Not to pick at arcane nits, but even in this short article there is a typo that might have been picked up by any entry-level copy editor: "more so that" should have read "more so than". I run across dozens of such slips every day, slips that are routinely overlooked by useless spell-check programs and which often confound readers or force them to import their own meaning, and I lament the decline of editing.

08/20/2008 09:21

This is Orwellian, the writer doesn't even appear to understand what a real editor is or does. Newspapers are failing because they have not had editors or publishers with any serious integrity for quite awhile. (journalists too, but journalists don't make decisions, they do what they are told or look for another job - which is one reason there aren't many 'real' journalists running around out there - where's the Cdn Pilger looking under important rocks these days? Where's the paper or tv that would publish him here?). The job of a 'real' editor, when we had them, was to make sure the community the paper served got a balanced selection of news and commentary - reading assigned stories, they would of course be the last line of defence to catch typos or grammatical problems or brain farts or whatever, but that was not the main job. For quite a few years now, we have had a media whose function was not presenting a balanced view, but rather creating a Canadian narrative, through presenting a very selective view of news and commentary for the readers, and trying to shape what the 'Canadian citizen' thought, rather than giving them information to decide in a democratic way what they wanted to do with their country. I suspect this post won't go far, so I won't either, but would be happy to talk more if anyone was interested. The ideas are explicated further at They're Building a Box - and You're In It - http://www.rudemacedon.ca/dlp/box/box-intro.html , and Green Island http://www.rudemacedon.ca/greenisland.html .

Wade
08/20/2008 14:40

As a writer, i have come to know and appreciate the value of a good copy editor. They catch the mistakes that a spelling or grammar check doesn't.

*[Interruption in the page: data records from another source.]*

-- ==== Sys2Proof/Tests/Slice0.lean ====
section
/-! SUPPORT. Tests: the checks of WellFormed, cases the manual works out, and for each statement of Obligations that has
hypotheses a witness that they can all be met, clause by clause. -/

namespace Sys2Proof.Tests

-- The tests run in the kernel one after another: all at once, their threads fill the memory.
set_option Elab.async false

open Sys2Proof Sys2Proof.Machine Sys2Proof.Safety

/-! ## Helpers -/

/-- The state a command answers with. -/
def after (c : Instr) (s : State) : State :=
  match exec c s with
  | .next t => t
  | .fault _ => s
  | .refused _ => s

/-- A part past its start-up load, with the line STOPPED, the link UP and no fault listed. -/
def ready : State :=
  { State.reset with
    cl := { Loader.reset with load := .ready, phase := .idle }
    ls := { LineSup.reset 0 with
      line := .stopped, effDemand := .stop, faults := [], drive := { level := .stop, setpoint := 0, line := .stopped } }
    sl := { SummitLink.reset 0 with link := .up, breakPending := false, restartFlag := false }
    lr := { LoopRelay.reset with loop := .closed } }

/-- The line in a state, with its desk demand and effective demand. -/
def lineAt (l : LineState) (d e : Demand) (s : State) : State :=
  { s with ls := { s.ls with
    line := l, deskDemand := d, effDemand := e, drive := { level := e, setpoint := 0, line := l } } }

/-- A request of the desk. -/
def request (p : List Byte) : Request := { source := 1, tag := 7, payload := p }

/-- The request stands alone in the request queue. -/
def asks (p : List Byte) (s : State) : State := { s with lr := { s.lr with requests := [request p] } }

/-- Berth 2, the last of a part with two berths, has a door drive and this door record. -/
def atBerth (d : Door) (s : State) : State :=
  let b : Berth := { entry := { Berth.reset.entry with mode := .openMode, doorNode := 9 }, door := d }
  { s with ds := { s.ds with berths := s.ds.berths.setIfInBounds 1 b } }

/-- A door record in a state. -/
def door (st : DoorState) : Door := { Berth.reset.door with state := st }

/-- Channel 47, the last of the table, has this entry. -/
def withChan (e : ChanEntry) (s : State) : State := setChan 47 { s.chan 47 with entry := e } s

/-- An ACTIVE channel of a kind at node 12, slot 0. -/
def active (k : ChanKind) : ChanEntry :=
  { Channel.reset.entry with
    state := .active, kind := k, node := 12, low := 400, high := 900, hysteresis := 50, persistence := 3
    staleTime := 50 }

/-- A fault entry of the line. -/
def fault (n : Word16) (code : FaultCode) (cls : FaultClass) (latched present : Bool) : FaultEntry :=
  { order := n, source := .line, code := code, cls := cls, latched := latched, present := present }

/-- A frame of one byte for a node. -/
def qframe (k : FrameKind) : QFrame := { dest := 9, kind := k, payload := [0], tag := 0, restart := false }

/-- A terminal queue record. -/
def record (id : Nat) (identity : Identity) (zone : Nat) : Cabin :=
  { id := id, identity := identity, zone := zone, entryPos := 0, grip := .none, force := none, locked := true
    orderMark := false }

/-- A registered cabin in the last slot of the fleet table. -/
def withCabin (id : Nat) (loc : Location) (s : State) : State :=
  { s with ct := { s.ct with fleet := s.ct.fleet.setIfInBounds 159 (some { id := id, location := loc }) } }

theorem asked_of {r : Request} {rest : List Request} {p : List Byte} {s : State}
    (h : s.resetHeld = false ∧ s.lr.requests = r :: rest ∧ r.payload = p ∧ s.lr.report.length < 8
      ∧ s.dr.restartWait = false ∧ r.source.toNat = s.params.deskNode ∧ s.cl.load = .ready) : Asked r rest p s :=
  ⟨h.1, h.2.1, h.2.2.1, h.2.2.2.1, h.2.2.2.2.1, h.2.2.2.2.2.1, h.2.2.2.2.2.2⟩

theorem settled_of {s : State} (h : s.cm.deferred = [] ∧ s.ct.backlogWaiting = none ∧ s.ct.backlogLaunched = []
    ∧ s.sl.txQueue.length < 16) : Settled s := ⟨h.1, h.2.1, h.2.2.1, h.2.2.2⟩

theorem kept_of {s : State} (h : s.demandNow = s.ls.effDemand
    ∧ (s.ls.effDemand = .trip → s.ls.line = .tripped) ∧ (s.ls.line = .running → s.ls.effDemand = .run)
    ∧ (s.ls.line = .slowed → s.ls.effDemand = .slow)
    ∧ (s.ls.line = .starting → s.ls.effDemand = .run ∨ s.ls.effDemand = .slow)
    ∧ (s.ls.deskDemand ≠ .trip
      ∧ (s.ls.line = .stopped ∨ s.ls.line = .stopping ∨ s.ls.line = .tripped → s.ls.deskDemand = .stop))
    ∧ s.ls.drive = driveContent s) : DemandKept s :=
  ⟨h.1 ▸ demandNow_mostSevere s, h.2.1, h.2.2.1, h.2.2.2.1, h.2.2.2.2.1, h.2.2.2.2.2.1, driveAnswers_of_content h.2.2.2.2.2.2⟩

theorem chanAllowed_of {s : State} {c : Nat} {e : ChanEntry}
    (h : chanInRange s.berthCount c e = true ∧ e.state ≠ .failed ∧ s.slotTaken c e = false) : ChanAllowed s c e :=
  (chanAllowed_iff c e s).2 ⟨h.1, fun g => absurd g h.2.1, fun _ => h.2.2⟩

/-! ## WellFormed: each check refuses an ill-formed command -/

theorem test_descriptor_short : Instr.wellFormed (.descriptorRead (some [0xAB, 0x5E])) = false := by decide
theorem test_config_record_short : Instr.wellFormed (.configRecordRead [2, 0, 0]) = false := by decide
theorem test_profile_record_empty : Instr.wellFormed (.profileRecordRead []) = false := by decide
theorem test_stale_channel : Instr.wellFormed (.staleTimeExpiry 48) = false := by decide
theorem test_bypass_channel : Instr.wellFormed (.bypassMinuteTick 48) = false := by decide
theorem test_open_delay_berth : Instr.wellFormed (.openDelayExpiry 0) = false := by decide
theorem test_dwell_berth : Instr.wellFormed (.dwellExpiry 9) = false := by decide
theorem test_ack_berth : Instr.wellFormed (.ackTimerExpiry 0) = false := by decide
theorem test_motion_berth : Instr.wellFormed (.motionTimerExpiry 9) = false := by decide
theorem test_hold_berth : Instr.wellFormed (.holdTimerExpiry 0) = false := by decide
theorem test_boundary_operands_pass :
    Instr.wellFormed (.staleTimeExpiry 47) = true ∧ Instr.wellFormed (.holdTimerExpiry 8) = true
      ∧ Instr.wellFormed (.configRecordRead [2, 0, 0, 2]) = true := by decide
/-- A part reading the record at 100 of a segment of the start-up load, the segments ending at `stop`. -/
def loading (phase : LoadPhase) (stop : Nat) : State :=
  let l := List.replicate 10 (100, stop)
  { State.reset with cl := { Loader.reset with phase := phase, pointers := some l } }
/-- An ill-formed command leaves the part as it is (log entry 3). -/
theorem test_ill_formed_has_no_effect :
    (after (.descriptorRead (some [])) State.reset).cl.load = .loading
      ∧ (after (.configRecordRead [2, 0, 0]) (loading (.segment 0 100 []) 200)).cl.skip = 0 := by
  decide

/-! ## Cases the manual works out -/

/-- 1.4.1: a forward step across both wraps. -/
theorem test_rope_forward_across_both_wraps :
    ropeStages { Channel.reset.entry with scale := 2500, step := 400, shift := 2 } 12000000 100 1000
        { Rope.reset with
          cLast := 65500, tLast := 65000, r := 750, p := 11999800, vf := 2100, baseValid := true, speedValid := true }
      = (.travel, { Rope.reset with
          cLast := 100, tLast := 1000, r := 750, p := 140, v := 2213, vf := 2128, baseValid := true
          speedValid := true }) := by
  decide
/-- 1.4.2: reverse travel past zero. -/
theorem test_rope_reverse_past_zero :
    ropeStages { Channel.reset.entry with scale := 2500, step := 400, shift := 3 } 12000000 3997 20160
        { Rope.reset with
          cLast := 4000, tLast := 20000, r := 200, p := 5, vf := 50, baseValid := true, speedValid := true }
      = (.travel, { Rope.reset with
          cLast := 3997, tLast := 20160, r := 700, p := 11999997, v := -468, vf := -15, baseValid := true
          speedValid := true }) := by
  decide

/-- The part with channel 7 as 2.3.1 has it, the line RUNNING. -/
def tension : State :=
  setChan 7 { Channel.reset with entry := { active .tension with cls := .slow } } (lineAt .running .run .run ready)
/-- A SAMPLE of one reading from node 12. -/
def sample (x : Nat) : Instr :=
  .loopFrameReceived (frameBytes 127 12 0x10 0 ([0, 0, 1] ++ enc2 x))
/-- 2.3.1: the third reading in a row below the window is OUT_LOW, and the line is SLOWED. -/
theorem test_tension_third_low_reading :
    let s := after (sample 380) (after (sample 385) (after (sample 390) tension))
    ((s.chan 7).rt.condition, s.ls.line, s.ls.faults.length) = (.outLow, .slowed, 1) := by decide +kernel
/-- 2.3.1: a reading in the window ends the run. -/
theorem test_tension_window_ends_the_run :
    let s := after (sample 410) (after (sample 370) (after (sample 380) tension))
    ((s.chan 7).rt.condition, (s.chan 7).rt.runCount) = (.normal, 0) := by decide +kernel

/-- The part after reset and load of 3.9.1, at rest. -/
def loaded : State :=
  { State.reset with
    cl := ready.cl, sl := ready.sl, lr := ready.lr, ra := { Rope.reset with speedValid := true }
    ls := { LineSup.reset 0 with
      commissioned := true
      params := { LineParams.reset with runSetpoint := 6000, slowSetpoint := 3000, startExit := 500, zeroBand := 50 } }
    dr := { DeskUnit.reset with key := .b } }
/-- 3.9.1: the keyed TRIP_RESET empties the list and the line is STOPPED, the drive request STOP 0. -/
theorem test_trip_reset_to_stopped :
    let s := after .tripReset (asks [0x0E] loaded)
    (s.ls.line, s.ls.faults, s.ls.drive.level, s.dr.key) = (.stopped, [], .stop, .none) := by decide +kernel
/-- 3.9.1: LINE SLOW starts the line with SLOW, 3,000; LINE RUN while STARTING changes only the drive request. -/
theorem test_line_slow_then_run :
    let s := after .lineSlow (asks [4, 1] (after .tripReset (asks [0x0E] loaded)))
    let t := after .lineRun (asks [4, 0] s)
    (s.ls.line, s.ls.drive.setpoint, t.ls.line, t.ls.drive.setpoint) = (.starting, 3000, .starting, 6000) := by
  decide +kernel
/-- 10.9.1: a keyed request with the key in no state is REFUSED, KEY. -/
theorem test_trip_reset_without_key :
    let s := after .tripReset (asks [0x0E] { loaded with dr := DeskUnit.reset })
    (s.ls.line, s.lr.report.map (·.payload)) = (.tripped, [[0x0E, 2, 6]]) := by decide +kernel
/-- 10.9.1: KEY_A, a STATUS from node 9, KEY_B: node 9 is refused with SOURCE and does not disturb the sequence. -/
theorem test_key_sequence_and_a_stranger :
    let s := after .keyA (asks [0x0C] { loaded with dr := DeskUnit.reset })
    let t := after .status { s with lr := { s.lr with requests := [{ source := 9, tag := 1, payload := [1] }] } }
    let u := after .keyB (asks [0x0D] t)
    (s.dr.key, t.dr.key, u.dr.key, t.lr.report.map (·.payload)) = (.a, .a, .b, [[0x0C, 0, 0], [1, 1 + 1, 1]]) := by
  decide +kernel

Nowhere is this more evident than in many blogs, wherein often valid points are lost to misused words, repetition of words or transpositions that make the statements look less credible.

(Notice I said a "good" copy editor, though. A bad editor can completely screw up a piece through simple poor decision making, or senseless omissions and rewrites.)

This is why more attention should be paid to getting and keeping the good ones, whose value in upholding a standard of quality in the product is inestimable.

I agree with the statements above, in that by downgrading vital elements (like editors) in favor of more salespeople and advertising types; the downward spiral of newspapers is accelerated.

This type of short-term thinking is entrenched in corporate culture throughout North America; and eventually the parasites always kill the host.

It is the very type of thing that will be written about in the better publications, that will survive because they recognize the value of quality; and the stories will all be quite compelling, because they have been written by someone working with a good editor.

The stories will be read with a dewey grey eye by the people who thought that Wikipedia and Google would let them giggle and golf their way through the publishing business.